Toxicity in STEM and Geek Culture

Toxicity in STEM and Geek Culture

Not to long ago an article about a Victoria’s Secret Model, named Lyndsey Scott, made a lot of noise. It wasn’t because of how she looked, which admittedly is breathtaking, or about the clothes she was wearing. Not even about the lack thereof. It was announced about how she was also able to code. Not just in one language but 5 different languages.

To most people that sounds amazing. She challenges the stereotype of programmers and is not only able to excel in a difficult field but in the equally difficult time being a model. I imagine a majority of people would see the article and talk about that amazing success she is and would cheer her on. Of course, that is not everyone.

Shortly after the article some of the more toxic dredges in geek culture decided to attack her. Their comments “I bet she can only program ‘Hello World’,” which is the most basic task and usually the first taught one. Instead of being inquisitive about her credentials, like asking “What projects have you done?” They instead decided that this beautiful woman couldn’t also be smart.

That is Sexism, pure and simple. She didn’t fit their narrow perspective and attacked her for being different. Something those in STEM and Geek culture as a whole has had to deal with for years. Instead of being better about it and being welcoming (which is what I advocate), instead they become destructive and exclusionary.

By the way, Mrs. Scott can program in Python, C++, Java, MIPS, and Objective-C. In her stack overflow profile (a place where programs are rated based on their contributions back to the community) she was rated in the top 2% in 2014. So not only can she do these things, but she helps others in their programming. To top this off, she has a black belt in Taekwondo. (Not a style I am a fan of but impressive nonetheless.)

The last note on her side of the story is that she is the lead iOS designer for Rally Bond 841st growing company in America. To finish my thoughts about just her side is that this is a woman who is amazing and has worked hard in almost every field she has tried. I congratulate her on it. However, there are some neanderthals.

Moving into those of us who are not models and may just enjoy geek culture. We have all seen those who exude unwelcoming behavior as you try to get into any part of the culture. Simple questions of “Who is your favorite Superhero?”, used as ammunition to tear you down. That you are a ‘casual’ because you have only seen the movie or TV Show associated with the comic.

Someone who is compassionate when hearing that, for example, you like Batman, should respond “Cool, have you had a chance to read Dark Knight Returns?” That being the comic that imprinted in the culture about what Batman was, not just the campy Adam West version. When or if you say no, they offer to help you find it or offer to loan theirs. Depending on the relationship.

“Honestly I don’t like to read comics,” or “I don’t have time to read it.”

“Cool not a problem. There is a very honest rendition cartoon movie made of it. There are some small changes from the comics, but not enough for you to have to care.”

That is the kind of constructive relationship people can have with people trying to join our culture. Instead of showing them a disdain for not knowing the name of every Robin or that there has been more than one, you encourage them to explore the comics or games that brought you joy.

The side of society that gets this the worst is females. When women in my geek forums were asked about their experiences, not a single one didn’t have a horror story about their mistreatment. How they were thought of as inferior because of appearance. In all honesty, though, I feel is more than those men felt threatened.

We as a culture can and should do better. It wasn’t too long ago that we were the ones being attacked for being different. Now we have people who watch football playing their own version of Dungeons and Dragons (you try to tell me that Fantasy Football is anything else). Just because the things we have enjoyed is now being shared in a larger sense, doesn’t mean we cannot be welcoming to the few holdouts we have left.

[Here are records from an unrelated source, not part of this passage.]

/-- Contexts of a lane (R252). -/
def ctxCount : Nat := 64

/-- The detector bank runs (R246). -/
def bankRuns (s : State) (n : Nat) : Bool :=
  s.answers && (laneState s n == 3 || laneState s n == 6) && s.flag (F.LBB_CTRL_RX_EN n) && laneServed s n

/-- Sub-channel `k` is active: the lane is tuned to a channel that it fits (R245). -/
def subActive (s : State) (n k : Nat) : Bool := laneLocked s n && subFits s n k

/-- CLK_DATUM cycles for which the bank of lane `n` has run since the last tune. -/
def heardNow (s : State) (n : Nat) : Nat := (s.lane n).heard + if bankRuns s n then s.dev.upCycles - (s.lane n).bankOn else 0

/-- CLK_DATUM cycles for which sub-channel `k` has been searched since the tune or the write of its register (R267). -/
def subHeard (s : State) (n k : Nat) : Nat := heardNow s n - Tbl.get (fun _ => 0) (s.lane n).subSince k

/-- Context `c` of lane `n`. -/
def ctxOf (s : State) (n c : Nat) : Option Ctx := ((s.lane n).ctxs.find? (fun e => e.1 == c)).map (fun e => e.2)

/-- Storing context `c`. -/
def setCtx (s : State) (n c : Nat) (x : Ctx) : State :=
  s.setLane n { s.lane n with ctxs := Tbl.ins c x (Tbl.erase c (s.lane n).ctxs) }

/-- Context `c` is released: it is FREE. -/
def freeCtx (s : State) (n c : Nat) : State := s.setLane n { s.lane n with ctxs := Tbl.erase c (s.lane n).ctxs }

/-- The release of context `c` with the outcome that a counter counts (R258, R259). The last one released may open the gap that a
calibration waits for (R207). -/
def endCtx (s : State) (n c : Nat) (f : Fld) : State := tryGap ((freeCtx s n c).count f 1) n

/-- A detection is dropped: CTX_DROP counted, its cause set, and CTX_EXHAUST for the first drop in a second (R250, R254). -/
def dropDetection (s : State) (n : Nat) (d : Detection) : State :=
  let s := setCause (s.count (F.LBB_CTX_DROP_COUNT n) 1) (0x14 + n) 0
  let l := s.lane n
  if l.dropSec = s.now.sec + 1 then s.setLane n { l with drops := l.drops + 1 }
  else
    let before := if l.dropSec = s.now.sec then l.drops else 0
    (s.setLane n { l with dropSec := s.now.sec + 1, drops := 1 }).event (0x14 + n) 0 0x0700 2
      (leBytes 1 d.subch ++ leBytes 1 d.sf ++ leBytes 4 before)

/-- A detector holds back while a context assigned to its detection near the same bin is in ACQUIRE (R249). -/
def heldBack (s : State) (n : Nat) (d : Detection) : Bool :=
  (s.lane n).ctxs.any (fun e =>
    e.2.stage == 1 && e.2.det.subch == d.subch && e.2.det.sf == d.sf && nearBin d.sf e.2.det.bin d.bin)

/-- CLK_DATUM cycles from one window of a detector to the next: half a symbol (R247). -/
def windowStep (sf bw : Nat) : Nat := symUs sf bw * 125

If you meet someone who likes the same hero as you, offer to let them read some of the comics that brought you joy. If they are not ready, at least talk with them about some of the stories that you liked. Open their eyes to how much more there is to the lore of those worlds. Of course, don’t force it onto them. If they are not interested, don’t force it on them.

With STEM and related careers, let someone show you their skills. You don’t need to take their word for it, just give them a chance. There doesn’t need to be a list of twenty questions, and if they mess up, don’t attack them for it. If it is something you can do so easily, see if you can help them improve. Don’t talk down to them, but encourage their curiosity into the subject.

TLDR: Sexism and general rude behavior are prevalent in Geek culture, including STEM.